The MFSA would grant an investment fund licence if it is satisfied that the relevant fund will comply in all respects with the requirements  of Maltese law, the relevant rules and regulations prescribed thereunder, and that the fund, its directors, officers and service providers are fit and proper persons to carry out the functions required of them in connection with the fund.

The application process typically involves the following three phases:

  • Preparatory Phase – generally involving preliminary meetings and correspondence with the MFSA, preparation and compilation of the applicable licence application and supporting documentation and the review thereof by MFSA.
  • Pre-Licensing Phase – generally involving the execution of all submitted documentation and the finalisation of any outstanding matters and the issuance, by the MFSA, of its “in principle” approval for issuance of a Licence.
  • Post-Licensing Phase – generally involving, as applicable, the completion of post- licensing matters prior to formal.

What Makes Malta an Attractive Location to Set Up a PIF? 

Malta strives to balance the interests of operators and consumers by providing a pro- business regulatory environment but which is secure and robust and intolerant of abusive practices. 

In addition, no tax is payable in Malta on income or gains, other than income or gains from immovable property situated in Malta, derived by a Malta licensed investment fund (thus including PIFs) provided that more than 15% of the fund’s assets are situated outside Malta.

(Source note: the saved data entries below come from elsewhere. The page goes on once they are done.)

theorem flagsAfter_none (s : State) : FlagsAfter .none s s := ⟨rfl, rfl, rfl, rfl⟩

theorem Update.flagsAfter {i : Instr} {f : State → State} (hf : Update s i f) : FlagsAfter (flagEvent i) s (f s) := by
  cases hf with
  | nothing hflags => exact hflags ▸ flagsAfter_none s
  | vector _ hflags => exact hflags ▸ (flagsAfter_none s).congr (State.setV_codec _ _ _) (State.setV_err _ _ _)
  | alter =>
    obtain ⟨herr, -⟩ := s.alter_sameRecord _ _ _
    exact (flagsAfter_none s).congr (s.alter_sameCodec _ _ _) herr
  | configure | seed => exact ⟨rfl, rfl, rfl, rfl⟩
  | @clear arg hbit =>
    have hevent : flagEvent (.csrw 0x004 arg) = .clearErr := by rw [flagEvent, hbit]; rfl
    rw [hevent]
    exact ⟨rfl, rfl, rfl, rfl⟩
  | transform hr =>
    have hvalid : s.rvalid = true := by rw [State.rvalid, hr, Option.isSome_some]
    exact ⟨hvalid.symm, rfl, rfl, rfl⟩
  | peak hc => exact ⟨(State.rvalid_of_codec_some hc).symm, (State.fvalid_of_codec_some hc).symm, rfl, rfl⟩
  | @unalter vd va arg r hr =>
    have hcodec := s.unalter_codec vd r (wht r (wordOperand r (s.v va)))
    have hvalid : s.rvalid = true := by rw [State.rvalid, hr, Option.isSome_some]
    exact ⟨(State.rvalid_of_codec_some hcodec).trans hvalid.symm, State.fvalid_of_codec_some hcodec,
      State.mvalid_of_codec_some hcodec, State.setV_err _ _ _⟩

/-- Settles O59. -/
theorem flagsFollowTheTable : Obligations.FlagsFollowTheTable := by
  intro i s t hexec
  rcases exec_next hexec with ⟨e, rfl⟩ | ⟨d, f, hf, rfl⟩
  · refine ⟨fun _ _ => ⟨?_, ?_, ?_, rfl⟩, nofun⟩
    · exact rvalid_of_sameCodec rfl
    · exact fvalid_of_sameCodec rfl
    · exact mvalid_of_sameCodec rfl
  · exact ⟨nofun, fun _ _ => hf.flagsAfter.congr (u := (f s).putResponse _) rfl rfl⟩

/-! ### `RVALID` (60_exceptions.md section 1) -/

/-- No row of R27 clears `RVALID`. -/
theorem Update.rvalid {i : Instr} {f : State → State} (hf : Update s i f) (h : s.rvalid = true) :
    (f s).rvalid = true := by
  obtain ⟨hr, -⟩ := hf.flagsAfter
  rw [hr, h, ite_self]

theorem step_keeps_rvalid (h : s.rvalid = true) (hrst : s.portIn.rst = false) (hstep : step s = .next t) :
    t.rvalid = true := by
  rcases step_cases s with ⟨hreset, -⟩ | ⟨-, ⟨b, he⟩ | ⟨r, he⟩ | he⟩
  · exact nomatch hreset.symm.trans hrst
  · rcases execBeat_cases b s.popInput with ⟨e, he'⟩ | ⟨i, d, f, -, hf, he'⟩
    · cases (he.trans he').symm.trans hstep
      exact h
    · cases (he.trans he').symm.trans hstep
      exact hf.rvalid h
  all_goals
    cases he.symm.trans hstep
    exact h

theorem errorIf_ne {e e' : Error} (h : e ≠ e') (c : Prop) [Decidable c] : errorIf e c ≠ some e' := by
  unfold errorIf
  split
  · exact fun heq => h (Option.some.inj heq)
  · nofun
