-- ==== Sys2Proof/Machine/Float.lean ====
section
/-! DEFINITION. IEEE 754 binary32 arithmetic on bit patterns (00_scope.md R12, R15, R16). Every finite number is
a whole number of units of 2^-149, so each operation computes exactly in `Nat` or `Int` and rounds once, to
nearest, ties to even. No result is an exception of any kind (60_exceptions.md R390). -/

namespace Sys2Proof.Machine

/-- The 31 bits below the sign. -/
def fmag (x : Num32) : Nat := x.toNat % 0x80000000

/-- The sign bit. -/
def fneg? (x : Num32) : Bool := decide (0x80000000 ≤ x.toNat)

def isNaN (x : Num32) : Bool := decide (0x7F800000 < fmag x)

def isInf (x : Num32) : Bool := fmag x == 0x7F800000

def isZero (x : Num32) : Bool := fmag x == 0

/-- Neither infinite nor NaN. -/
def isFinite (x : Num32) : Bool := decide (fmag x < 0x7F800000)

/-- A number from its sign and the 31 bits below it. -/
def fpack (neg : Bool) (mag : Nat) : Num32 := BitVec.ofNat 32 (mag + if neg then 0x80000000 else 0)

/-- The size of a finite number in units of 2^-149, from its 31 bits. -/
def unitsOfMag (m : Nat) : Nat :=
  if m < 0x800000 then m else (m % 0x800000 + 0x800000) * 2 ^ (m / 0x800000 - 1)

/-- The absolute value of a finite number in units of 2^-149. -/
def units (x : Num32) : Nat := unitsOfMag (fmag x)

/-- A finite number in units of 2^-149. -/
def value (x : Num32) : Int := if fneg? x then -(units x : Int) else units x

/-- The place of a non-NaN number in the order of the numbers, infinities included; both zeros are 0. -/
def fkey (x : Num32) : Int := if fneg? x then -(fmag x : Int) else fmag x

/-- `a < b`, false with a NaN operand (R12). -/
def flt (a b : Num32) : Bool := !isNaN a && !isNaN b && decide (fkey a < fkey b)

/-- `a <= b`, false with a NaN operand (R12). -/
def fle (a b : Num32) : Bool := !isNaN a && !isNaN b && decide (fkey a ≤ fkey b)

/-- `a > b` (R12). -/
def fgt (a b : Num32) : Bool := flt b a

/-- `a >= b` (R12). -/
def fge (a b : Num32) : Bool := fle b a

/-- `a == b`: `+0.0 == -0.0` is true (R12). -/
def feq (a b : Num32) : Bool := !isNaN a && !isNaN b && decide (fkey a = fkey b)

/-- Some NaN pattern: `x` itself if it is one, else `x` with the bits of the default NaN set. Every NaN
pattern is the value of some `x`. -/
def asNaN (x : Num32) : Num32 := if isNaN x then x else x ||| 0x7FC00000#32

/-- The NaN an operation produces: some NaN, the spec does not say which (log entry 7). -/
def freeNaN (op : NanOp) (a b : Num32) : Num32 := asNaN (Config.nanBits op a b)

/-- The 31 bits of `n` units of 2^-(149+k), rounded to nearest, ties to even; 0x7F800000 (infinity) on
overflow. `sh` bits of `n` lie below the result's last place. -/
def roundMag (n k : Nat) : Nat :=
  let sh := max k (n.log2 + 1 - 24)
  let hi := n / 2 ^ sh
  let r := n % 2 ^ sh
  let m := if 2 ^ sh < 2 * r ∨ (2 ^ sh = 2 * r ∧ hi % 2 = 1) then hi + 1 else hi
  min ((sh - k) * 0x800000 + m) 0x7F800000

/-- The number of sign `neg` and size `n` units of 2^-(149+k), rounded. -/
def fround (neg : Bool) (n k : Nat) : Num32 := fpack neg (roundMag n k)

/-- `-x`: only the sign bit changes (R12). -/
def fneg (x : Num32) : Num32 := x ^^^ 0x80000000#32

/-- `abs(x)`: only the sign bit changes (R12). -/
def fabs (x : Num32) : Num32 := x &&& 0x7FFFFFFF#32

/-- The IEEE sum of `a` and `b`, with the NaN it produces if it produces one. An exact zero sum is `-0.0`
only when both operands are negative. -/
def addWith (nan a b : Num32) : Num32 :=
  if isNaN a || isNaN b then nan
  else if isInf a then (if isInf b && (fneg? a != fneg? b) then nan else a)
  else if isInf b then b
  else
    let z := value a + value b
    if z = 0 then fpack (fneg? a && fneg? b) 0 else fround (decide (z < 0)) z.natAbs 0

/-- `a + b` (R12). -/
def fadd (a b : Num32) : Num32 := addWith (freeNaN .add a b) a b

/-- `a - b` (R12). -/
def fsub (a b : Num32) : Num32 := addWith (freeNaN .sub a b) a (fneg b)

/-- `a * b` (R12). -/
def fmul (a b : Num32) : Num32 :=
  if isNaN a || isNaN b || (isInf a && isZero b) || (isZero a && isInf b) then freeNaN .mul a b
  else if isInf a || isInf b then fpack (fneg? a != fneg? b) 0x7F800000
  else fround (fneg? a != fneg? b) (units a * units b) 149

/-- `a / b` (R12). The quotient is taken to two places below 2^-149 with a third place that is 1 exactly
when something was cut off, which is enough to round once. -/
def fdiv (a b : Num32) : Num32 :=
  if isNaN a || isNaN b || (isInf a && isInf b) || (isZero a && isZero b) then freeNaN .div a b
  else if isInf a || isZero b then fpack (fneg? a != fneg? b) 0x7F800000
  else if isInf b then fpack (fneg? a != fneg? b) 0
  else
    let n := units a * 2 ^ 151
    fround (fneg? a != fneg? b) (2 * (n / units b) + if n % units b = 0 then 0 else 1) 3

/-- `fmod(x, y)`, exact, of the sign of `x` (R13). -/
def fmod (x y : Num32) : Num32 :=
  if isNaN x || isNaN y || isInf x || isZero y then freeNaN .fmod x y
  else if isInf y then x
  else fround (fneg? x) (units x % units y) 0

/-- `clamp(v, lo, hi)` (R15): the only place a NaN is turned into a number. -/
def clamp (v lo hi : Num32) : Num32 :=
  if isNaN v || flt v lo then lo else if fgt v hi then hi else v

/-- `int_to_num(i)` (R16). -/
def intToNum (i : Nat) : Num32 := fround false (i * 2 ^ 149) 0

/-- `f64_to_num(d)` (R16): a binary64 in units of 2^-1074, rounded to binary32. -/
def f64ToNum (d : BitVec 64) : Num32 :=
  let neg := decide (0x8000000000000000 ≤ d.toNat)
  let mag := d.toNat % 0x8000000000000000
  let e := mag / 0x10000000000000
  let f := mag % 0x10000000000000
  if e = 2047 then
    (if f = 0 then fpack neg 0x7F800000 else freeNaN .narrow (d.extractLsb' 0 32) (d.extractLsb' 32 32))
  else fround neg (if e = 0 then f else (f + 0x10000000000000) * 2 ^ (e - 1)) 925

end Sys2Proof.Machine
end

In turn, no Malta tax would be levied or withheld on dividends distributed by an investment fund in favour of non-resident members/unit holders.

No Malta tax would be chargeable on gains realised by a non-resident on a disposal of any units in an investment fund, albeit provided that the non-resident is the beneficial owner of the relevant gains and is not owned and controlled by, directly or indirectly, nor acts on behalf of an individual or individuals who are ordinarily resident and domiciled in Malta. An investment fund established in Malta should also be entitled to access Malta’s extensive tax treaty network.